Church in Nordland, Norway

Solstad Church (Solstad kirke) is a parish church of the Church of Norway in Bindal Municipality in Nordland county, Norway. It is located along the Bindalsfjorden in the village of Holm. It is one of the two churches for the Bindal parish which is part of the Sør-Helgeland prosti (deanery) in the Diocese of Sør-Hålogaland. The white, wooden church was built in a long church style in 1888 using plans drawn up by the architect Ole Scheistrøen. The church seats about 300 people.

==History==
The earliest existing historical records of the church date back to the year 1641, but the church was likely built long before that time.
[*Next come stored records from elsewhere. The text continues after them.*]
-- ==== Sys2Proof/Machine/Random.lean ====
section
/-! DEFINITION. The random instruction (spec/46_random.md R160). -/

namespace Sys2Proof.Machine

open Sys2Proof

/-- Cxkk, R160: one draw, under the mask. The byte is free unless the configuration supplies it (log 7). -/
def execRnd (x : Reg) (kk : Byte) (s : State) : Result :=
  let d := s.rngDraw
  .next (d.2.setV x (d.1 &&& kk)).advance

end Sys2Proof.Machine
end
The first church at Solstad was built about 1.5 km to the northeast of the present church site in Holm. This old stave church was torn down in 1643 and replaced with a new church on the same site. Historically, this had been an annex chapel under the main Sømna Church on the other side of the fjord. Written records from 1652 state that the church had a rectangular nave and narrower, rectangular chancel, with a transept to the north or south and an entry porch for the main entrance. By 1666, the church was already described as being in poor condition. In 1734, the old, dilapidated building was torn down and replaced with a new church on the same site. The new building was a long church with an entry porch on the west end and a choir on the east end that also had a sacristy on the north side of it. As early as the 1760s, several repairs were carried out on the building. In 1888, a new church was built about 1.5 km to the southwest of the old church site. The new church was a long church design as well. After the new church was completed, the old church was disassembled and moved to the village of Lande in neighboring Brønnøy Municipality where it stands today as Tosen Chapel.